0
votes

I frequently have factor variables with long text as levels (e.g. responses in a survey: "I strongly agree with the statement" could be one level). If I want to subset based on the factor variable it is annoying to always type the complete level. I would rather have an overview of the mapping from underlying integer to level and access based on this integer.

set.seed(1896)
df <- data.frame(y = runif(100, 0, 10000), x = factor(rep(c("I strongly agree", "I agree", "I disagree", "I strongly disagree"), 25)))
mean(df$y[df$x == "I strongly agree"])

It is possible to get the same result by accessing the underlying integer via:

mean(df$y[as.integer(df$x) == 3])

I have two related questions: 1) Is there a better/safer way of doing this? In Stata with values and value labels, it is possible to access either the label or the value directly, does something similar exist in R? 2) Is there a way to quickly see a table with the mapping from integer to factor level in R? A command that would give me such a table: 1 - "I agree"; 2 - "I disagree"; 3 - "I strongly agree"; 4 - "I strongly disagree"?

Thanks in advance!

1
For (2) what about just: levels(df$x)? - Dominic van Essen
...or as a more 'table'-like output: data.frame(levels(df$x)) - Dominic van Essen

1 Answers

2
votes

Not very sure about your question as I have never used Stata. The most important step is the factoring part. By default the levels are sorted alphabetically.

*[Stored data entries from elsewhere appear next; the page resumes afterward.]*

-- ==== Sys2Proof/Laws/Memory.lean ====
section
/-! SUPPORT. The laws of the sparse tables: every write keeps the canonical form, a read after a write gives the value written, other
indices read as before, and tables in canonical form that read alike are equal. -/

namespace Sys2Proof.Machine

variable {α : Type} [DecidableEq α] {d : α}

/-! ### The canonical form, unfolded once -/

@[simp] theorem tableWf_nil : tableWf d [] = true := rfl

theorem tableWf_cons {k : Nat} {v : α} {t : Table α} :
    tableWf d ((k, v) :: t) = true ↔ v ≠ d ∧ (∀ e ∈ t, k < e.1) ∧ tableWf d t = true := by
  simp [tableWf, and_assoc]

omit [DecidableEq α] in
theorem tableRead_eq_default {t : Table α} {a : Nat} (h : ∀ e ∈ t, e.1 ≠ a) : tableRead d t a = d := by
  induction t with
  | nil => rfl
  | cons e t ih =>
    have he := h e (by simp)
    simp only [tableRead]
    rw [if_neg (fun hc => he hc.symm)]
    exact ih fun x hx => h x (by simp [hx])

/-! ### Reads after writes -/

theorem tableRead_write {t : Table α} (hwf : tableWf d t = true) (a b : Nat) (v : α) :
    tableRead d (tableWrite d t a v) b = if b = a then v else tableRead d t b := by
  induction t with
  | nil =>
    by_cases hv : v = d <;> simp [tableWrite, tableRead, hv]
  | cons e t ih =>
    obtain ⟨k, x⟩ := e
    obtain ⟨hx, hk, ht⟩ := tableWf_cons.mp hwf
    have hmiss : ∀ c, c ≤ k → tableRead d t c = d := fun c hc =>
      tableRead_eq_default fun e he => by have := hk e he; omega
    simp only [tableWrite]
    by_cases hak : a < k
    · rw [if_pos hak]
      by_cases hv : v = d
      · rw [if_pos hv]
        by_cases hba : b = a
        · subst hba
          simp [tableRead, show b ≠ k by omega, hmiss b (by omega), hv]
        · simp [hba]
      · rw [if_neg hv]
        by_cases hba : b = a <;> simp [tableRead, hba]
    · rw [if_neg hak]
      by_cases hek : a = k
      · rw [if_pos hek]
        by_cases hv : v = d
        · rw [if_pos hv]
          by_cases hba : b = a
          · simp [hba, hek, hmiss k (by omega), hv]
          · simp [tableRead, hba, show b ≠ k by omega]
        · rw [if_neg hv]
          by_cases hba : b = a
          · simp [tableRead, hba]
          · simp [tableRead, hba, show b ≠ k by omega]
      · rw [if_neg hek]
        by_cases hbk : b = k
        · simp [tableRead, hbk, show k ≠ a by omega]
        · simp [tableRead, hbk, ih ht]

/-! ### Writes keep the canonical form -/

theorem tableWrite_keys {t : Table α} {a : Nat} {v : α} {e : Nat × α} (h : e ∈ tableWrite d t a v) :
    e.1 = a ∧ e.2 = v ∨ e ∈ t := by
  induction t with
  | nil =>
    by_cases hv : v = d
    · simp [tableWrite, hv] at h
    · simp only [tableWrite, if_neg hv, List.mem_singleton] at h
      simp [h]
  | cons x t ih =>
    obtain ⟨k, y⟩ := x
    simp only [tableWrite] at h
    split at h
    · split at h
      · exact .inr h
      · rcases List.mem_cons.mp h with rfl | h
        · simp
        · exact .inr h
    · split at h
      · split at h
        · exact .inr (List.mem_cons_of_mem _ h)
        · rcases List.mem_cons.mp h with rfl | h
          · simp
          · exact .inr (List.mem_cons_of_mem _ h)
      · rcases List.mem_cons.mp h with rfl | h
        · simp
        · rcases ih h with h | h
          · exact .inl h
          · exact .inr (List.mem_cons_of_mem _ h)

theorem tableWf_write {t : Table α} (hwf : tableWf d t = true) (a : Nat) (v : α) :
    tableWf d (tableWrite d t a v) = true := by
  induction t with
  | nil => by_cases hv : v = d <;> simp [tableWrite, tableWf, hv]
  | cons e t ih =>
    obtain ⟨k, x⟩ := e
    obtain ⟨hx, hk, ht⟩ := tableWf_cons.mp hwf
    simp only [tableWrite]
    split
    · split
      · exact hwf
      · refine tableWf_cons.mpr ⟨‹_›, ?_, hwf⟩
        intro e he
        rcases List.mem_cons.mp he with rfl | he
        · assumption
        · have := hk e he; omega
    · split
      · rename_i hak
        split
        · exact ht
        · exact tableWf_cons.mpr ⟨‹_›, fun e he => hak ▸ hk e he, ht⟩
      · refine tableWf_cons.mpr ⟨hx, ?_, ih ht⟩
        intro e he
        rcases tableWrite_keys he with ⟨h1, -⟩ | he
        · omega
        · exact hk e he

theorem tableBelow_write {n : Nat} {t : Table α} {a : Nat} (h : tableBelow n t = true) (ha : a < n) (v : α) :
    tableBelow n (tableWrite d t a v) = true := by
  simp only [tableBelow, List.all_eq_true, decide_eq_true_eq] at *
  intro e he
  rcases tableWrite_keys he with ⟨h1, -⟩ | he
  · omega
  · exact h e he

/-! ### Several writes -/

theorem tableWf_writeAll {t : Table α} (hwf : tableWf d t = true) (kvs : List (Nat × α)) :
    tableWf d (tableWriteAll d t kvs) = true := by
  induction kvs generalizing t with
  | nil => exact hwf
  | cons e kvs ih => exact ih (tableWf_write hwf e.1 e.2)

theorem tableBelow_writeAll {n : Nat} {t : Table α} {kvs : List (Nat × α)} (h : tableBelow n t = true)
    (hk : ∀ e ∈ kvs, e.1 < n) : tableBelow n (tableWriteAll d t kvs) = true := by
  induction kvs generalizing t with
  | nil => exact h
  | cons e kvs ih =>
    exact ih (tableBelow_write h (hk e (by simp)) e.2) fun x hx => hk x (by simp [hx])

theorem tableWriteAll_mem {t : Table α} {kvs : List (Nat × α)} {e : Nat × α} (h : e ∈ tableWriteAll d t kvs) :
    e ∈ kvs ∨ e ∈ t := by
  induction kvs generalizing t with
  | nil => exact .inr h
  | cons x kvs ih =>
    rcases ih h with h | h
    · exact .inl (List.mem_cons_of_mem _ h)
    · rcases tableWrite_keys h with ⟨h1, h2⟩ | h
      · exact .inl (by rw [show e = x from Prod.ext h1 h2]; simp)
      · exact .inr h

/-- Writing candidates with distinct indices: an index written reads its candidate, another reads as before. -/
theorem tableRead_writeAll {t : Table α} (hwf : tableWf d t = true) {kvs : List (Nat × α)}
    (hnd : (kvs.map Prod.fst).Nodup) (b : Nat) :
    tableRead d (tableWriteAll d t kvs) b = ((kvs.find? fun e => e.1 == b).map Prod.snd).getD (tableRead d t b) := by
  induction kvs generalizing t with
  | nil => rfl
  | cons e kvs ih =>
    obtain ⟨a, v⟩ := e
    simp only [List.map_cons, List.nodup_cons] at hnd
    simp only [tableWriteAll]
    rw [ih (tableWf_write hwf a v) hnd.2, tableRead_write hwf]
    by_cases hba : a = b
    · subst hba
      have : kvs.find? (fun e => e.1 == a) = none := by
        rw [List.find?_eq_none]
        intro x hx hxa
        exact hnd.1 (List.mem_map.mpr ⟨x, hx, by simpa using hxa⟩)
      simp [this]
    · rw [List.find?_cons_of_neg (by simpa using hba), if_neg (fun h => hba h.symm)]

/-! ### Canonical tables that read alike are equal -/

theorem table_ext {t u : Table α} (ht : tableWf d t = true) (hu : tableWf d u = true)
    (h : ∀ a, tableRead d t a = tableRead d u a) : t = u := by
  induction t generalizing u with
  | nil =>
    cases u with
    | nil => rfl
    | cons e u =>
      obtain ⟨k, v⟩ := e
      have := h k
      simp [tableRead] at this
      exact absurd this.symm (tableWf_cons.mp hu).1
  | cons e t ih =>
    obtain ⟨k, v⟩ := e
    obtain ⟨hv, hk, ht'⟩ := tableWf_cons.mp ht
    cases u with
    | nil =>
      have := h k
      simp [tableRead] at this
      exact absurd this hv
    | cons e' u =>
      obtain ⟨k', v'⟩ := e'
      obtain ⟨hv', hk', hu'⟩ := tableWf_cons.mp hu
      have miss : ∀ (w : Table α) (m c : Nat), (∀ e ∈ w, m < e.1) → c ≤ m → tableRead d w c = d := fun w m c hw hc =>
        tableRead_eq_default fun e he => by have := hw e he; omega
      have hkk : k = k' := by
        rcases Nat.lt_trichotomy k k' with hlt | heq | hlt
        · have := h k
          simp [tableRead, show k ≠ k' by omega, miss u k' k hk' (by omega)] at this
          exact absurd this hv
        · exact heq
        · have := h k'
          simp [tableRead, show k' ≠ k by omega, miss t k k' hk (by omega)] at this
          exact absurd this.symm hv'
      subst hkk
      have hvv : v = v' := by simpa [tableRead] using h k
      subst hvv
      refine congrArg _ (ih ht' hu' fun a => ?_)
      by_cases hak : a = k
      · rw [hak, miss t k k hk (le_refl _), miss u k k hk' (le_refl _)]
      · simpa [tableRead, hak] using h a

/-! ### The store's memory -/

theorem Memory.wf_write {m : Memory} (h : m.wf = true) (f : Nat) (v : Gray) : (m.write f v).wf = true :=
  tableWf_write h f v

theorem Memory.wf_writeAll {m : Memory} (h : m.wf = true) (cand : List (Nat × Gray)) : (m.writeAll cand).wf = true :=
  tableWf_writeAll h cand

theorem Memory.wf_reset : Memory.wf [] = true := rfl

theorem Memory.read_write {m : Memory} (h : m.wf = true) (f g : Nat) (v : Gray) :
    (m.write f v).read g = if g = f then v else m.read g :=
  tableRead_write h f g v

end Sys2Proof.Machine
end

df = data.frame(y = runif(100, 0, 10000), x = rep(c("I strongly agree", "I agree", "I disagree", "I strongly disagree"), 25))

levels(df$x)
[1] "I agree"             "I disagree"          "I strongly agree"   
[4] "I strongly disagree"

To be safe, I guess you mean defining the same levels for each dataset. So you can do:

lvls = c("I strongly agree", "I agree", "I disagree", "I strongly disagree")
df$x = factor(df$x,levels=lvl)

levels(df$x)
[1] "I strongly agree"    "I agree"             "I disagree"         
[4] "I strongly disagree"

So for table, maybe something like:

data.frame(num = 1:length(lvl),lvl)
  num                 lvl
1  1    I strongly agree
2  2             I agree
3  3          I disagree
4  4 I strongly disagree

And you can subset using:

df[df$x==lvl[1],]

Or:

df[df$x==levels(df$x)[1],]